(Valor Econômico – Economia – 18/01/2021)
Marli Olmos
Há um mês, o Ministério da Economia apresentou uma resolução que prevê a dispensa de licenciamentos de alvará de construção e habite-se para obras e edificações consideradas de baixo risco. A ideia é incentivar a construção civil e agilizar processos. A decisão, no entanto, preocupa urbanistas e especialistas em Direito, pois esbarraria em inconstitucionalidades. As dificuldades e confrontos que tendem a surgir agregam mais interferências à já caótica dinâmica do espaço urbano e seus habitantes.
Com a concessão de alvarás para atividades de baixo risco, de forma digital e automática, a administração pública se concentraria naquilo “que realmente importa, que são as operações que podem oferecer maior risco”, disse o secretário especial de Desburocratização, Gestão e Governo Digital, Caio Paes de Andrade, em nota, no dia do lançamento da resolução.
“A proposta do governo traz mais riscos que benefícios. As consequências das obras sofrerem atrasos no licenciamento é menor do que o impacto de ações que venham a ser conflitantes com o interesse público”, afirma o arquiteto e urbanista Fernando de Mello Franco.
A ideia de reduzir o tempo na liberação de licenciamento de obras é positiva para o ex-secretário de Desenvolvimento Urbano de São Paulo, Fernando Chucre. Segundo ele, a maior parte dos pedidos, hoje, refere-se a pequenos projetos. “É preciso tirar esses processos do balcão da prefeitura. Não se pode penalizar a sociedade porque alguém não cumpre a regra”, diz. Segundo ele, a maior parte dos projetos são legais e prazo de espera chega a representar 10% do custo da obra.
Chucre diz que, embora polêmica, a ideia coincide com uma iniciativa paulistana, que criou o Sistema de Licenciamento Eletrônico de Construção. Essa foi, no entanto, uma decisão tomada pelo próprio município. Torná-la nacional, diz, traz entraves jurídicos.
A resolução do ministério retira dos municípios a atribuição constitucional de licenciar obras e expedir alvará para a atividade. Especialistas demonstram preocupação. O professor de Direito da Fundação Getúlio Vargas, André Rosilho, afirma que, mesmo sem conhecer a resolução com detalhes, considera “complicado” que um tema que altera normas municipais venha de uma resolução e não de uma mudança na legislação.
“A resolução parece estrangular competências municipais como também se mostra indiferente a aspectos importantes da segurança coletiva.
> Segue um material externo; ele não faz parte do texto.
-- ==== Sys2Proof/Tests/Slice0.lean ====
section
/-! SUPPORT. Tests: the words of the spec, a refused word for every reason, an ill-formed term for every static limit,
single steps with results from the spec, and a state that meets the hypotheses of every statement. -/

namespace Sys2Proof.Tests

set_option Elab.async false

open Sys2Proof Sys2Proof.Machine Sys2Proof.Claims

/-! ### Words of the spec

Every word below is written in the spec beside its assembly form; a prefixed instruction is (body << 32) OR prefix. -/

/-- R30, R32, R282, R283, R284. -/
theorem test_scalar_words : ∀ p ∈ ([
    (0x0006528E, .slli 5 5 3), (0x0086528E, .srli 5 5 3), (0x000E6294, .add 5 6 7), (0x000E5294, .add 5 5 7),
    (0xFFFA5282, .addi 5 5 (-3)), (0xE941, .cAddi 5 (-3)), (0x012E0702, .addi 14 0 151), (0x003A0782, .addi 15 0 29),
    (0xD04A5894, .addsh 17 5 5 1), (0xD09A0714, .addsh 14 0 13 2), (0x901A6314, .minZ 6 6 13), (0x0002D710, .lui 14 13 1),
    (0x020E6296, .fadd 5 6 7 1), (0xA20E6296, .fmadd 5 6 7 8 0), (0x8A006596, .fcvtfZ 11 6 1),
    (0x0305, .cLi 12 0), (0x330D, .cAdd 12 6), (0x350D, .cAdd 20 6), (0x354D, .cAdd 21 6)] : List (Nat × Instr)),
    decode p.1 = .ok p.2 := by decide +kernel

/-- R286, R288, R289, R290, R291. -/
theorem test_memory_and_control_words : ∀ p ∈ ([
    (0x0006AA18, .ld64 20 10 0), (0x0086AA98, .ld64 21 10 8), (0x0106A498, .ld64 9 10 16), (0x0186A61A, .st64 12 10 24),
    (0x0004F318, .ld32Z 6 15 0), (0x1B00911C, .ld64Aq 2 9 3), (0x3C00909C, .st64Rl 1 9 4),
    (0x5B06811C, .amoadd 2 8 3 false false 3 true), (0x5B02AE1C, .amoadd 28 10 1 false false 3 true),
    (0x000050A4, .jalr 1 5 0), (0x99F5, .cBeqz 7 (-13)), (0x00049026, .sloop 9 2),
    (0x0046001E, .fence 3)] : List (Nat × Instr)), decode p.1 = .ok p.2 := by decide +kernel

/-- R30, R61, R62, R296, R297, R328-R331, R355. -/
theorem test_system_words : ∀ p ∈ ([
    (0x0400029E, .mfsr 5 0), (0x0500731E, .mtsr 6 7), (0x0400961E, .mfsr 12 9), (0x0500801E, .mtsr 0 8),
    (0x0410229E, .mfsr 5 0x102), (0x0510129E, .mtsr 5 0x101), (0x0800629E, .wait 5 6), (0x0840701E, .sev 7),
    (0x0C00A01E, .trap 10), (0x4000901E, .tinvVa 9), (0x4040401E, .tinvAsid 4), (0x4102629E, .tprobe 5 6 1),
    (0x6000001E, .tret), (0x6040029E, .hxchg 5), (0x6080009E, .ecmrd 1), (0x60C0101E, .ecmwr 1), (0x6100601E, .tmset 6),
    (0x8040629E, .spread 5 6), (0x80C0701E, .tmark 7)] : List (Nat × Instr)), decode p.1 = .ok p.2 := by decide +kernel

/-- R138, R145, R146. -/
theorem test_vector_memory_words : ∀ p ∈ ([
    (0x000E62A8, .vsetvl 5 6 7 false false), (0x408062A8, .vsetvli 5 6 false 1 0 false false),
    (0xA0801028, .vsetvlm 0 1 1 0 false true), (0xC116A3A8, .vsetfl 7 10 11 2 0 false false),
    (0x554002A8, .vsetvli 5 0 true 2 1 true false), (0x0402622A, .vldseg 4 6 1 false false 0 false),
    (0x110E642A, .vlds 8 6 7 false false 2 false), (0x1A52642E, .vstxu 8 6 9 true false 3),
    (0x0000642C, .vldf 8 6 false false 0 false), (0x2800942E, .vst 8 9 false false 5),
    (0x0600682A, .vldr 16 6), (0x070060AA, .vldm 1 6)] : List (Nat × Instr)), decode p.1 = .ok p.2 := by decide +kernel

/-- R164. -/
theorem test_vector_integer_words : ∀ p ∈ ([
    (0x00310430, .vadd ⟨8, 16, 24, false, false, false⟩), (0x01C70430, .vadd ⟨8, 16, 3, true, true, true⟩),
    (0x4F0A1230, .vwmaccZ ⟨4, 1, 5, false, false, true⟩), (0x190C4532, .vnclipZ ⟨10, 4, 6, false, false, true⟩),
    (0x20188232, .vdot4S ⟨4, 8, 12, false, false, false⟩), (0x610E8130, .vcrc ⟨2, 8, 7, false, false, true⟩),
    (0x010680BA, .vmseq ⟨1, 8, 3, false, false, true⟩), (0x300012BA, .vcpop 5 1 false), (0x3200133A, .vfirst 6 1 false),
    (0x24008638, .vsortkdZ 12 8 false), (0x03274838, .vslidedown 16 20 19 false false)] : List (Nat × Instr)),
    decode p.1 = .ok p.2 := by decide +kernel

/-- R192. -/
theorem test_vector_float_words : ∀ p ∈ ([
    (0x80310434, .vfadd ⟨8, 16, 24, false, false, false⟩ true), (0x170C8234, .vfmacc ⟨4, 8, 6, false, false, true⟩ false),
    (0x241280B4, .vmflt ⟨1, 8, 9, false, false, false⟩ false), (0xC2188234, .vfdot2 ⟨4, 8, 12, false, false, false⟩ true),
    (0x00068136, .vfredsum ⟨2, 8, 3, false, false, false⟩ false), (0x03008136, .vfredsumO ⟨2, 8, 0, false, false, true⟩ false),
    (0x100082B6, .vfargmax 5 8 false false), (0x0000943C, .vexp2 8 9 false false false), (0x1200023C, .vrandf 4 false false false),
    (0x190E833C, .vcdfsel 6 8 7 false false), (0x1A01483C, .vsmmerge 16 20 false)] : List (Nat × Instr)),
    decode p.1 = .ok p.2 := by decide +kernel

/-- R242, R76, R90, R112, R125, R312. -/
theorem test_unit_words : ∀ p ∈ ([
    (0x010002BE, .vstrip 5 0 0 true 0), (0x028062BE, .vstrip 5 6 2 false 1), (0x0800003E, .vstrend),
    (0x100E133E, .vexitI 6 1 7), (0x1800133E, .vexitB 6 1 0),
    (0x0256A440, .kvxl 8 10 11 9), (0x0A56A0C0, .kvxlm 1 10 11 9), (0x1316A840, .kvapp 16 10 11 12), (0x1818A040, .kvcommit 10 12),
    (0x2018A040, .kvtrunc 10 12), (0x2B16A2C0, .kvevict 5 10 11 12), (0x3016A2C0, .kvalloc 5 10 11),
    (0x3B16A2C0, .kvfree 5 10 11 12), (0x4014D2C0, .kvfork 5 13 10),
    (0x000002C6, .crget 5), (0x080142C6, .park 5 20), (0x100142C6, .crfree 5 20), (0x1A928046, .promote 8 9 10),
    (0x200082C6, .tqry 5 8), (0x280142C6, .crqry 5 20),
    (0x000E62C4, .bmode 5 6 7), (0x080E62C4, .bslot 5 6 7), (0x100062C4, .bqry 5 6), (0x18006444, .fpush 8 6),
    (0x200064C4, .fpop 9 6), (0x28128044, .lpfL2 8 9), (0x30128044, .lpfL1 8 9), (0x38128044, .lclean 8 9),
    (0x40128044, .linv 8 9), (0x48128044, .discard 8 9),
    (0x020E62C2, .cpyLin 5 6 7 8 0), (0x2A0E62C2, .cpy2d 5 6 7 8 1), (0x520E62C2, .cpyGath 5 6 7 8 2),
    (0x7A0E62C2, .cpyConv 5 6 7 8 3), (0x820E62C2, .cpyFill 5 6 7 8 0), (0xA0005042, .cpywait 5 0), (0xC00002C2, .cpyqry 5 0),
    (0x000E62C8, .launch 5 6 7), (0x08000048, .gbar), (0x10128048, .signal 8 9), (0x1A9282C8, .waitge 5 8 9 10),
    (0x20000048, .hend)] : List (Nat × Instr)), decode p.1 = .ok p.2 := by decide +kernel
Sua constitucionalidade, no plano formal e material, é duvidosa”, afirma Saul Tourinho Leal, advogado constitucionalista e sócio de Ayres Britto Consultoria Jurídica e Advocacia.
Para ele, a propriedade privada tem função social, que, no caso do direito à cidade, se realiza pelo cuidado urbanístico, pela participação dos moradores nos debates públicos relativos a temas que impactem a vida nas cidades e pelo respeito à competência municipal constante do artigo 30 da Constituição.
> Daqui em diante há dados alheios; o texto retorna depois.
-- ==== Sys2Proof/Word.lean ====
section
/-! DEFINITION. The value types of 00_scope.md R8 and R11: bytes and times. -/

namespace Sys2Proof

/-- R8, R11: a byte is an 8-bit unsigned value, bit 0 the least significant. -/
abbrev Byte := BitVec 8

/-! R11, R164: a `Time` is a natural number of milliseconds, with no width and no wrap (decision D4); the model writes
`Nat`. -/

end Sys2Proof
end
“Parece óbvio que, mais uma vez, dificuldades e confrontos advirão”, diz Philip Yang, fundador do Instituto de Urbanismo e Estudos para a Metrópole (Urbem). Para esse ativista urbano, a maior preocupação é que o serviço público de licenciamento será substituído por empresas habilitadas pelo ministério, que integrarão o chamado Mercado de Procuradores Digitais de Integração Urbanístico de Integração Nacional.
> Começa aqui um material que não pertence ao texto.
/-! ## A late byte (R140) -/

/-- R161 (3): a TICK within the timeout of the stamp answers `None`. -/
theorem execTick_of_within {s : State} {now : Nat} (hle : s.lastByteTime ≤ now)
    (hin : now - s.lastByteTime ≤ s.cfg.timeoutMs) : execTick now s = .next (s.respond (.event .none)) := by
  rw [execTick, if_neg (mt clockBehind_eq_true.1 (Nat.not_lt.2 hle)), if_neg (mt stalled_eq_true.1 (Nat.not_lt.2 hin)),
    ite_self]

/-- Settles O56: the append stamps the byte's time, from which the TICK measures. -/
theorem lateByteRestartsTheMeasurement : Obligations.LateByteRestartsTheMeasurement := by
  intro s b t now rest hm hb hroom hle hin hp
  have happend := run_collect [b] s t 0 (tickReq now :: rest) hm (mt List.mem_singleton.1 (Ne.symm hb)) hroom hp
  have htick := RunsTo.one ((step_tickReq (s := { s with
    buffer := s.buffer ++ [b]
    lastByteTime := t
    pending := tickReq now :: rest
    responses := s.responses ++ [.event .none] }) rfl).trans (execTick_of_within hle hin))
  simpa [State.respond] using happend.trans htick

end Sys2Proof.Machine

/-! Proofs of the family 42_encode.md: what ENCODE answers (R150, R152), and what the bytes it answers give when they are fed
back: the round trip (R153) and its failing sides (R154). -/

namespace Sys2Proof.Machine

/-- Settles O4: the response is the payload's frame, whose checksum is the natural-number sum. -/
theorem encodeFramesAnyPayload : Obligations.EncodeFramesAnyPayload := by
  intro p s
  rw [← checksum_eq_ofNat_sum]
  rfl

/-! ## A frame fed back whole (R153, R154) -/

/-- The bytes of ENCODE are a frame as the parser sees it: `START`, the payload with its checksum as the body, `END`. -/
theorem encodeFrame_eq_body (p : List Byte) :
    encodeFrame p = [startByte] ++ (p ++ [checksum p]) ++ [endByte] := by
  simp [encodeFrame]

theorem endByte_notMem_body {p : List Byte} (hend : endByte ∉ p) (hsum : checksum p ≠ endByte) :
    endByte ∉ p ++ [checksum p] := by
  simp [hend, Ne.symm hsum]

/-- The frame of a payload whose body fits the buffer and holds no `END` is judged at its own `END`. -/
theorem run_encoded {s : State} {p : List Byte} {t d : Nat} {rest : List Pending} (hm : s.mode = .idle)
    (hend : endByte ∉ p) (hsum : checksum p ≠ endByte) (hfit : p.length + 1 ≤ s.cfg.capacity)
    (hp : s.pending = sendSeq p t d ++ rest) :
    RunsTo (p.length + 3) s { s with
      mode := .idle
      buffer := []
      lastByteTime := t + (p.length + 2) * d
      pending := rest
      responses := s.responses ++ List.replicate (p.length + 2) (.event .none) ++
        [.event (.ofVerdict (validate (p ++ [checksum p])))] } := by
  have hlength : (p ++ [checksum p]).length = p.length + 1 := List.length_append
  rw [sendSeq, encodeFrame_eq_body] at hp
  have hrun := run_frame hm (endByte_notMem_body hend hsum) (hlength ▸ hfit) hp
  rw [hlength] at hrun
  exact hrun

/-- Settles O42: the verdict on a deliverable payload and its checksum is that payload's `Received`. -/
theorem encodedFrameIsReceivedBack : Obligations.EncodedFrameIsReceivedBack := by
  intro s p t d rest hm ⟨hlen, hfit, hend, hsum, hdeclared⟩ hp
  have hrun := run_encoded hm hend hsum hfit hp
  rw [validate_snoc_checksum hlen hdeclared, ← hm] at hrun
  exact hrun

/-! ## A frame cut off before its own `END` (R154) -/

/-- Of the requests that feed `u`, those that feed its first bytes `v` come first, and the others are left
when they are taken. -/
theorem feedSeq_prefix_append_drop {v u : List Byte} {t d : Nat} {ps rest : List Pending} (hv : v <+: u)
    (hp : ps = feedSeq u t d ++ rest) : ps = feedSeq v t d ++ ps.drop v.length := by
  obtain ⟨w, rfl⟩ := hv
  rw [hp, feedSeq_append, List.append_assoc, List.drop_left' (feedSeq_length v t d)]

/-- A body longer than the buffer overflows it at its byte `C + 1`; what is left of the frame stays pending. -/
theorem run_encoded_overflow {s : State} {p : List Byte} {t d : Nat} {rest : List Pending} (hm : s.mode = .idle)
    (hend : endByte ∉ p) (hsum : checksum p ≠ endByte) (hfull : s.cfg.capacity ≤ p.length)
    (hp : s.pending = sendSeq p t d ++ rest) :
    ∃ u : State, RunsTo (s.cfg.capacity + 2) s u ∧ u.mode = .idle ∧ u.buffer = [] ∧
      u.pending = s.pending.drop (s.cfg.capacity + 2) ∧
      u.responses = s.responses ++ List.replicate (s.cfg.capacity + 1) (.event .none) ++
        [.event (.error .bufferOverflow)] := by
  have hlength : ((p ++ [checksum p]).take (s.cfg.capacity + 1)).length = s.cfg.capacity + 1 := by
    simpa using hfull
  have hfirst : [startByte] ++ (p ++ [checksum p]).take (s.cfg.capacity + 1) <+: encodeFrame p := by
    rw [encodeFrame_eq_body]
    exact ((List.prefix_append_right_inj _).2 (List.take_prefix ..)).trans (List.prefix_append ..)
  have hpending := feedSeq_prefix_append_drop hfirst hp
  rw [List.singleton_append, List.length_cons, hlength] at hpending
  exact overflowAtCapacityPlusOne s _ t d _ hm (mt List.mem_of_mem_take (endByte_notMem_body hend hsum)) hlength hpending

/-- The part of a payload before its first `END` is judged at that byte; what is left of the frame stays pending. -/
theorem run_encoded_inner_end {s : State} {p q : List Byte} {t d : Nat} {rest : List Pending} (hm : s.mode = .idle)
    (hend : endByte ∉ p) (hfit : p.length ≤ s.cfg.capacity)
    (hp : s.pending = sendSeq (p ++ [endByte] ++ q) t d ++ rest) :
    ∃ (u : State) (ev : Event), RunsTo (p.length + 2) s u ∧ u.mode = .idle ∧ u.buffer = [] ∧
      u.pending = s.pending.drop (p.length + 2) ∧ ev ≠ .none ∧
      u.responses = s.responses ++ List.replicate (p.length + 1) (.event .none) ++ [.event ev] := by
  have hfirst : [startByte] ++ p ++ [endByte] <+: encodeFrame (p ++ [endByte] ++ q) := by
    simp [encodeFrame]
  have hlength : ([startByte] ++ p ++ [endByte]).length = p.length + 2 := by simp
  have hpending := feedSeq_prefix_append_drop hfirst hp
  rw [hlength] at hpending
  exact ⟨_, .ofVerdict (validate p), run_frame hm hend hfit hpending, rfl, rfl, rfl, Event.ofVerdict_ne_none _, rfl⟩

/-- Settles O44: a frame fed back whole fails by its verdict; the other two failures come before its own `END`. -/
theorem encodedFrameFails : Obligations.EncodedFrameFails := by
  refine ⟨fun s p t d rest hm hend hsum hp => ⟨fun hshort hfit => ?_, fun hlen hfit hdeclared => ?_,
    fun hfull => run_encoded_overflow hm hend hsum hfull hp⟩,
    fun s p q t d rest hm hend hfit hp => run_encoded_inner_end hm hend hfit hp⟩
  · have hrun := run_encoded hm hend hsum hfit hp
    rw [validate_short (by rw [List.length_append, List.length_singleton]; omega)] at hrun
    exact ⟨_, hrun, rfl, rfl, rfl⟩
  · have hrun := run_encoded hm hend hsum hfit hp
    rw [validate_eq_lengthMismatch_iff.2 ⟨p, rfl, hlen, hdeclared⟩] at hrun
    exact ⟨_, hrun, rfl, rfl, rfl⟩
“Buscando desesperadamente reverter situações de impasse em processos aprobatórios, o Ministério da Economia lança serviço de licenciamento de obras a ser conduzido por empresas privadas”, afirma Yang. Para ele, “competência municipal por excelência, o licenciamento de obras passa a ser exercido, ainda que de forma optativa, pelo mercado com a interveniência do governo federal”.
Não é de hoje que Yang acompanha os debates que emperram o desenvolvimento saudável dos centros urbanos. Um deles é o Projeto de Intervenção Urbana do centro de São Paulo, que visa possível requalificação da área. “De um lado, agentes do mercado imobiliário clamam pela redução dos valores de outorga onerosa, de outro, entidades de classe, academia e movimentos sociais acusam o governo de entregar de graça o centro às incorporadoras, e exigem valores mais elevados de outorga”, afirma.
Ainda em São Paulo, na Vila Leopoldina, projeto de reconversão de bairro industrial para uso misto segue travada na Câmara Municipal há um ano e meio. “O projeto empaca dado o enfrentamento que coloca em lados opostos comunidades vulneráveis da região e condomínios de classe média, contrários ao assentamento das favelas no próprio bairro”.